Не обладая в свои шесть лет умением выжидать, необходимым для игры в прятки, девочка приподняла голову так немного, чтобы лишь увидеть, где те, от кого она прячется. Сначала над темно-бурым телом верблюда приподнялась головка в вышитой шапочке, потом – смуглый гладкий лоб и, наконец, – блестящие черные глаза. Этого было достаточно, чтобы себя выдать. И хотя она тут же юркнула вниз, за спину верблюда, цепкий взгляд Джамиля ее заметил.

– Выходи, Гюллер, я нашел тебя! – весело прокричал он. Скорчив недовольную мину на хорошеньком круглом личике, Гюллер вышла из своего укрытия и, намеренно волоча ноги в красных сапожках, медленно пошла к стене юрты. Эти мальчишки сейчас спрячутся, разве она их найдет?

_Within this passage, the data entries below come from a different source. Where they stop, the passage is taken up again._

/-! ### modTile -/

@[simp] theorem modTile_pow (t : Nat) (f : Tile → Tile) (s : State) : (modTile t f s).pow = s.pow := rfl
@[simp] theorem modTile_nv (t : Nat) (f : Tile → Tile) (s : State) : (modTile t f s).nv = s.nv := rfl
@[simp] theorem modTile_boot (t : Nat) (f : Tile → Tile) (s : State) : (modTile t f s).boot = s.boot := rfl
@[simp] theorem modTile_mgmt (t : Nat) (f : Tile → Tile) (s : State) : (modTile t f s).mgmt = s.mgmt := rfl
@[simp] theorem modTile_dies (t : Nat) (f : Tile → Tile) (s : State) : (modTile t f s).dies = s.dies := rfl
@[simp] theorem modTile_store (t : Nat) (f : Tile → Tile) (s : State) : (modTile t f s).store = s.store := rfl
@[simp] theorem modTile_tkeep (t : Nat) (f : Tile → Tile) (s : State) : (modTile t f s).tkeep = s.tkeep := rfl
@[simp] theorem modTile_arrs (t : Nat) (f : Tile → Tile) (s : State) : (modTile t f s).arrs = s.arrs := rfl
@[simp] theorem modTile_frames (t : Nat) (f : Tile → Tile) (s : State) : (modTile t f s).frames = s.frames := rfl
@[simp] theorem modTile_optics (t : Nat) (f : Tile → Tile) (s : State) : (modTile t f s).optics = s.optics := rfl
@[simp] theorem modTile_links (t : Nat) (f : Tile → Tile) (s : State) : (modTile t f s).links = s.links := rfl
@[simp] theorem modTile_time (t : Nat) (f : Tile → Tile) (s : State) : (modTile t f s).time = s.time := rfl
@[simp] theorem modTile_fabric (t : Nat) (f : Tile → Tile) (s : State) : (modTile t f s).fabric = s.fabric := rfl
@[simp] theorem modTile_twin (t : Nat) (f : Tile → Tile) (s : State) : (modTile t f s).twin = s.twin := rfl
@[simp] theorem modTile_host (t : Nat) (f : Tile → Tile) (s : State) : (modTile t f s).host = s.host := rfl
@[simp] theorem modTile_health (t : Nat) (f : Tile → Tile) (s : State) : (modTile t f s).health = s.health := rfl
@[simp] theorem modTile_out (t : Nat) (f : Tile → Tile) (s : State) : (modTile t f s).out = s.out := rfl
@[simp] theorem modTile_fresh (t : Nat) (f : Tile → Tile) (s : State) : (modTile t f s).fresh = s.fresh := rfl
@[simp] theorem modTile_pending (t : Nat) (f : Tile → Tile) (s : State) : (modTile t f s).pending = s.pending := rfl

/-! ### modKeep -/

@[simp] theorem modKeep_pow (t : Nat) (f : TileKeep → TileKeep) (s : State) : (modKeep t f s).pow = s.pow := rfl
@[simp] theorem modKeep_nv (t : Nat) (f : TileKeep → TileKeep) (s : State) : (modKeep t f s).nv = s.nv := rfl
@[simp] theorem modKeep_boot (t : Nat) (f : TileKeep → TileKeep) (s : State) : (modKeep t f s).boot = s.boot := rfl
@[simp] theorem modKeep_mgmt (t : Nat) (f : TileKeep → TileKeep) (s : State) : (modKeep t f s).mgmt = s.mgmt := rfl
@[simp] theorem modKeep_dies (t : Nat) (f : TileKeep → TileKeep) (s : State) : (modKeep t f s).dies = s.dies := rfl
@[simp] theorem modKeep_store (t : Nat) (f : TileKeep → TileKeep) (s : State) : (modKeep t f s).store = s.store := rfl
@[simp] theorem modKeep_tiles (t : Nat) (f : TileKeep → TileKeep) (s : State) : (modKeep t f s).tiles = s.tiles := rfl
@[simp] theorem modKeep_arrs (t : Nat) (f : TileKeep → TileKeep) (s : State) : (modKeep t f s).arrs = s.arrs := rfl
@[simp] theorem modKeep_frames (t : Nat) (f : TileKeep → TileKeep) (s : State) : (modKeep t f s).frames = s.frames := rfl
@[simp] theorem modKeep_optics (t : Nat) (f : TileKeep → TileKeep) (s : State) : (modKeep t f s).optics = s.optics := rfl
@[simp] theorem modKeep_links (t : Nat) (f : TileKeep → TileKeep) (s : State) : (modKeep t f s).links = s.links := rfl
@[simp] theorem modKeep_time (t : Nat) (f : TileKeep → TileKeep) (s : State) : (modKeep t f s).time = s.time := rfl
@[simp] theorem modKeep_fabric (t : Nat) (f : TileKeep → TileKeep) (s : State) : (modKeep t f s).fabric = s.fabric := rfl
@[simp] theorem modKeep_twin (t : Nat) (f : TileKeep → TileKeep) (s : State) : (modKeep t f s).twin = s.twin := rfl
@[simp] theorem modKeep_host (t : Nat) (f : TileKeep → TileKeep) (s : State) : (modKeep t f s).host = s.host := rfl
@[simp] theorem modKeep_health (t : Nat) (f : TileKeep → TileKeep) (s : State) : (modKeep t f s).health = s.health := rfl
@[simp] theorem modKeep_out (t : Nat) (f : TileKeep → TileKeep) (s : State) : (modKeep t f s).out = s.out := rfl
@[simp] theorem modKeep_fresh (t : Nat) (f : TileKeep → TileKeep) (s : State) : (modKeep t f s).fresh = s.fresh := rfl
@[simp] theorem modKeep_pending (t : Nat) (f : TileKeep → TileKeep) (s : State) : (modKeep t f s).pending = s.pending := rfl
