-- ==== Sys2Proof/Tests/Slice0.lean ====
section
/-!
SUPPORT. Own tests. The witnesses show that the hypotheses of every statement can be met, one theorem for the clauses of each
command; the tests at the end are worked examples of the spec and one ill-formed command for each check.
-/

set_option Elab.async false

namespace Sys2Proof.Tests

open Machine

/-- A package that is up: Ready, with its rails, its hub and its core. -/
def up : State := { State.reset with
  pow := { state := .ready, railsOk := true }
  boot := { step := 9, hub := true, mcRuns := true, odLive := true, ready := true, slotTaken := true, manifestOk := true } }
/-- The package right after the input has come: Standby. -/
def standing : State := { State.reset with pow := { state := .standby } }

/-! ## Witnesses: states and operands that meet the hypotheses of the statements -/

theorem witness_input_off : State.reset.pow.state = .off := by decide
theorem witness_input_on : up.pow.state ≠ .off ∧ up.pow.state ≠ .latched ∧ up.pow.railsOk = true := by decide
theorem witness_trip : up.pow.state = .ready ∧ up.pow.shutdown = 0 ∧ up.boot.hub = true ∧ up.boot.ready = true ∧
    up.boot.outOfService = none ∧ up.pow.outOfRange = false := by decide
/-- A shutdown has begun. -/
def shutting (n : Nat) : State := { up with pow := { up.pow with shutdown := n } }
theorem witness_deadline : (shutting 1).pow.shutdown = 1 ∧ (shutting 2).pow.shutdown = 2 := by decide
theorem witness_governor_down : up.boot.hub = true ∧ 4 < up.pow.cap ∧
    dyLt (dyInt (1000 * limitAmps up)) (inputFiltered up 61000) = true := by decide
/-- The clock is capped, and the current has been low for nine periods. -/
def capped : State := { up with pow := { up.pow with cap := 4, lowRun := 9 } }
theorem witness_governor_up : capped.pow.cap < 16 ∧ 9 ≤ capped.pow.lowRun ∧
    dyLt (dyInt (1000 * limitAmps capped)) (inputFiltered capped 57000) = false ∧
    dyLe (inputFiltered capped 57000) (dyInt (1000 * limitAmps capped - 3000)) = true := by decide
theorem witness_governor_hold : dyLt (dyInt (1000 * limitAmps up)) (inputFiltered up 60000) = false ∧
    dyLe (inputFiltered up 60000) (dyInt (1000 * limitAmps up - 3000)) = false := by decide
theorem witness_stretch : up.boot.hub = true ∧ up.pow.stretch = false ∧ 4 ≤ up.pow.cap := by decide
theorem witness_release : ({ up with pow := { up.pow with stretch := true } } : State).pow.stretch = true := by decide
/-- Die CD3 stands at 92 °C. -/
def hot : State := { up with pow := { up.pow with hotEpisode := true, steps := 31, diodes := [(3, { f := { y := dyInt 736 } })] } }
theorem witness_hot : anyHot hot = true ∧ hot.pow.hotEpisode = true ∧ hot.pow.state ≠ .latched := by decide
theorem witness_cool : allCool { up with pow := { up.pow with steps := 1 } } = true := by decide
/-- Converter `i` reported an over-current before. -/
def flagged (i : Nat) : State := { up with pow := { up.pow with conv := [(i, 4)] } }
theorem witness_converter : (4 : BitVec 4) &&& mget 0 (flagged 7).pow.conv 7 ≠ 0 ∧ (flagged 7).pow.fscMap = 0xFF ∧
    (4 : BitVec 4) &&& mget 0 (flagged 8).pow.conv 8 ≠ 0 := by decide
/-- A journal with one record. -/
def journalled (k : JKind) : State := { up with
  pow := { up.pow with nvOpen := true, journal := [{ kind := k }] }, nv := { up.nv with committing := true } }
theorem witness_journal : (journalled (.penalty 5)).pow.nvOpen = true ∧ (journalled (.retire 0)).nv.committing = true := by
  decide
theorem witness_penalty : up.pow.nvOpen = false ∧ up.pow.journal.length < 64 ∧
    ({ up with pow := { up.pow with nvOpen := true } } : State).pow.journal = [] := by decide
theorem witness_perst : up.host.perst = true ∧ up.boot.hub = true ∧ standing.boot.hub = false := by decide
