-- ==== Sys2Proof/Laws/PerInstr.lean ====
section
/-! SUPPORT. The family RowMatch: a command's word matches exactly its own row of the operation map (30_encoding.md R81). -/

namespace Sys2Proof.Laws.RowMatch

/-- The word of `i` has the row's fixed bits for the row of `i`'s mnemonic, and for no other row. -/
def Statement (i : Instr) : Prop :=
  ∀ r ∈ opTable, (encode i &&& r.maskBits = r.matchBits ↔ r.mnemonic = mnemonicOf i)

theorem push (b : Byte) : Statement (.push b) := by
  unfold Statement
  revert b; decide

theorem attempt : Statement .attempt := by unfold Statement; decide

theorem drain : Statement .drain := by unfold Statement; decide

theorem point (i : Byte) : Statement (.point i) := by
  unfold Statement
  revert i; decide

theorem crcclr : Statement .crcclr := by unfold Statement; decide

theorem crcb (b : Byte) : Statement (.crcb b) := by
  unfold Statement
  revert b; decide

theorem fail : Statement .fail := by unfold Statement; decide

end Sys2Proof.Laws.RowMatch
end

Мальчиков было двое. Быстрый, ловкий, решительный Джамиль, который, даже сидя на войлоке в юрте отца, казался сжатой пружиной. Мгновение – и сорванец вскочит, побежит. Его худое лицо с удлиненными правильными чертами и чуть выступающими высокими скулами сразу привлекало к себе внимание, выдавая нрав независимый и сильный. Горделиво приподнятая голова была красивой формы, а серые, прозрачные, как воды холодного горного ручья, глаза, столь неожиданные у мальчика-степняка при его темной коже и черных волосах, делали его умное лицо еще более запоминающимся. Одет Джамиль был небогато, но аккуратно. Синий чекмень[1] подпоясан желтым поясом. Ноги ловко обхватывали потертые сапожки, стриженую голову прикрывала невысокая войлочная шапка с острым верхом.

Внешность второго мальчика, Малика, была совершенно иной. Невысокого роста, стройный и смуглый, он обладал утонченной внешностью будущего поэта и красотой сказочного принца. Его большие черные мечтательные глаза под ровными тонкими бровями часто задумчиво смотрели куда-то в лишь ему одному понятную даль, чем несказанно удивляли всех взрослых стойбища и более всего отца мальчика – Джуму.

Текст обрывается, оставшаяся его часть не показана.